Records supplied:
++++++++
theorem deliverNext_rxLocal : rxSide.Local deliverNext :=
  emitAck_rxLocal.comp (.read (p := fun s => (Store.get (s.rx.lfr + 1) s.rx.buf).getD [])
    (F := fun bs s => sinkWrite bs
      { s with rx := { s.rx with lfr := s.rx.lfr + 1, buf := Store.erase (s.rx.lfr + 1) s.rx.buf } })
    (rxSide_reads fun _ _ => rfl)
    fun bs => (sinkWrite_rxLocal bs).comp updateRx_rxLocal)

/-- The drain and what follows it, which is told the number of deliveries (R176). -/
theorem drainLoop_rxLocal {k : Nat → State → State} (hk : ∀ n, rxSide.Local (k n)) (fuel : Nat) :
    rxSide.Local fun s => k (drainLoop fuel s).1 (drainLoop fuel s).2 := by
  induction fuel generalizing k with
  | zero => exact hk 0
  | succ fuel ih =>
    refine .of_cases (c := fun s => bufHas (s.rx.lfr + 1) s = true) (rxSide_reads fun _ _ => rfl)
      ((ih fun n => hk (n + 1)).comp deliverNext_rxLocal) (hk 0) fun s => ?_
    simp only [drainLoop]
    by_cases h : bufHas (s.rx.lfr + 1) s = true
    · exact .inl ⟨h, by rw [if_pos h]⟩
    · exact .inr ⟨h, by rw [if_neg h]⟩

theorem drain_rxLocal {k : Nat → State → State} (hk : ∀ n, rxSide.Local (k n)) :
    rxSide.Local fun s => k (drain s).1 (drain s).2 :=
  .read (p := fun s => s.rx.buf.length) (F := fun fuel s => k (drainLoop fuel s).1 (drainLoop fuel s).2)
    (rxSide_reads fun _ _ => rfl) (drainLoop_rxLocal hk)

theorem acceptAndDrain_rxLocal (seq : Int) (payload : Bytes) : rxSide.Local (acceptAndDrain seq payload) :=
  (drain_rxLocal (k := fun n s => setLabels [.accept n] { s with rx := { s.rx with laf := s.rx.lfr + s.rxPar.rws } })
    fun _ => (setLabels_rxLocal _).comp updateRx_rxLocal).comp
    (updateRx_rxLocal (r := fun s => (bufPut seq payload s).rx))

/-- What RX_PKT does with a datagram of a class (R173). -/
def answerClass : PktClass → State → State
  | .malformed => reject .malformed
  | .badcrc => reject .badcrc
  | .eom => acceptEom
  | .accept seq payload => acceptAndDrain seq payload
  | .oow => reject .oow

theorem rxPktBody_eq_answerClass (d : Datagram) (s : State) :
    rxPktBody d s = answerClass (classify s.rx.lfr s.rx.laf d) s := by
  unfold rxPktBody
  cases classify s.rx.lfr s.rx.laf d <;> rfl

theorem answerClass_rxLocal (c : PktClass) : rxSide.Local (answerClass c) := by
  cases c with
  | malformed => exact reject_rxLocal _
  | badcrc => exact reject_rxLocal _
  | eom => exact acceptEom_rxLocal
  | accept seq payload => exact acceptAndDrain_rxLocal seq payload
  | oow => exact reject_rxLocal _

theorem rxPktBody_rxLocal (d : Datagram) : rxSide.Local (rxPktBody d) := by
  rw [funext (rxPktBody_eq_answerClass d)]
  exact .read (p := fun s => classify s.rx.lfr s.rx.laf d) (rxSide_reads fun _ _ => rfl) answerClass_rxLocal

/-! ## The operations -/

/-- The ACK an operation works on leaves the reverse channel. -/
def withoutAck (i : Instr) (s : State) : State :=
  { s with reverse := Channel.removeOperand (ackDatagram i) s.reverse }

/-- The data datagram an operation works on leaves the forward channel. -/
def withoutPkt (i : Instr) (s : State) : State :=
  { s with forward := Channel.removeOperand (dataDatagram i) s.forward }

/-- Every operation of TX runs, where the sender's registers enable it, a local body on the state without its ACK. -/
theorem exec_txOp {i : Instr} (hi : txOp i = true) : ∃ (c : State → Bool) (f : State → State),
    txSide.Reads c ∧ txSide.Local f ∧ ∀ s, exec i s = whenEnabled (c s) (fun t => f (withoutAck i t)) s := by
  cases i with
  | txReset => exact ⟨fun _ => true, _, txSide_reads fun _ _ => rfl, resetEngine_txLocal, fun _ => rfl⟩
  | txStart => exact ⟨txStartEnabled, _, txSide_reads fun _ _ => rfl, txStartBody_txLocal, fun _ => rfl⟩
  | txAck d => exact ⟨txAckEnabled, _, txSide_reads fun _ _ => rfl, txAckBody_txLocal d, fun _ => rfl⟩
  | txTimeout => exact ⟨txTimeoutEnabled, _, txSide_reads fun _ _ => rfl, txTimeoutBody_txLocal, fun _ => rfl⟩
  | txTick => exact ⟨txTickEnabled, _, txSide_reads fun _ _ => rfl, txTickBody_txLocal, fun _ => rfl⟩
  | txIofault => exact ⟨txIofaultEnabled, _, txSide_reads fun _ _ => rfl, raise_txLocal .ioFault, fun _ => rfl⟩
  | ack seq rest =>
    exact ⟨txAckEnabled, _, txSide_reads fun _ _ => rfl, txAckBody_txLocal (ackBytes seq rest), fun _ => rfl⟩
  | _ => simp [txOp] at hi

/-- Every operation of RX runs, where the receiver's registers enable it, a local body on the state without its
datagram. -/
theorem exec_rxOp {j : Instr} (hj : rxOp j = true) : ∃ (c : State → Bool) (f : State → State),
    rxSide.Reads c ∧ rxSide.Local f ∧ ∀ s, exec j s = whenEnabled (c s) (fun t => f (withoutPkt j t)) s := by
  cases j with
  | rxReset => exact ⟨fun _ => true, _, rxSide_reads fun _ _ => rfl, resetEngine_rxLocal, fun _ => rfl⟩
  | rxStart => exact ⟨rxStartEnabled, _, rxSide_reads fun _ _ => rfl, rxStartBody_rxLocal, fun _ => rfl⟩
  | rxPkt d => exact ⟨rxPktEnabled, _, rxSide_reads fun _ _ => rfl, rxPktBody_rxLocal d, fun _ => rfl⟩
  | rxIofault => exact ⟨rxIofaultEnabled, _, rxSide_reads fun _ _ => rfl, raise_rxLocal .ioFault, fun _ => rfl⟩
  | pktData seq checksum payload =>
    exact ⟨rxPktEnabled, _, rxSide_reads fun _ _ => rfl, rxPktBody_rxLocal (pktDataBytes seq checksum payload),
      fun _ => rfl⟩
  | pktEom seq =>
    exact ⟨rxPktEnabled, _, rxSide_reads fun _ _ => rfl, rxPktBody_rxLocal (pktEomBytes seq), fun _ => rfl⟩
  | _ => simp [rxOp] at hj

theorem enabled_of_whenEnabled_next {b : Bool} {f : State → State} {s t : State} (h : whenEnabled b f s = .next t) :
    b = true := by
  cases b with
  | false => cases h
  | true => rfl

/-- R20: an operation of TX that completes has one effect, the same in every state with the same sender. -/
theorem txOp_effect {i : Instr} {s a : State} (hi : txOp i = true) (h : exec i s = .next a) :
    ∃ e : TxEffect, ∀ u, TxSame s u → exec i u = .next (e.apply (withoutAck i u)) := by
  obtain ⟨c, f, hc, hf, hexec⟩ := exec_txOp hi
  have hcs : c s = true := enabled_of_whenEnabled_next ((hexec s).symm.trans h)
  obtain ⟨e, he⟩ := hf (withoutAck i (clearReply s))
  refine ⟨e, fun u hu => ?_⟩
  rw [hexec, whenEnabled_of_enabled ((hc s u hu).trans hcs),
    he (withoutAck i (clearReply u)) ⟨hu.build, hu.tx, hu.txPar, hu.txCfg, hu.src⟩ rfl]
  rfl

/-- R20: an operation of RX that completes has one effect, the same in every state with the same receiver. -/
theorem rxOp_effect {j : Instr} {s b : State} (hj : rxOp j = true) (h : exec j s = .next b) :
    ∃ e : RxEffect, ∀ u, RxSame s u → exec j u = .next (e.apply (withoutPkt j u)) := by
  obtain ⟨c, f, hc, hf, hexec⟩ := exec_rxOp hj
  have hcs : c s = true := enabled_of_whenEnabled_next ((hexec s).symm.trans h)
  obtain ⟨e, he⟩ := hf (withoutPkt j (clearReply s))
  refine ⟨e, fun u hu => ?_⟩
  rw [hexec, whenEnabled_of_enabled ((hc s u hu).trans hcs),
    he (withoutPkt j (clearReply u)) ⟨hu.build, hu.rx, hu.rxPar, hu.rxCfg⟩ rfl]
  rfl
++++++++
Task item: Look through the data above for the string "receiver" and copy every line where it appears.

Response to this task:
/-- Every operation of RX runs, where the receiver's registers enable it, a local body on the state without its
/-- R20: an operation of RX that completes has one effect, the same in every state with the same receiver. -/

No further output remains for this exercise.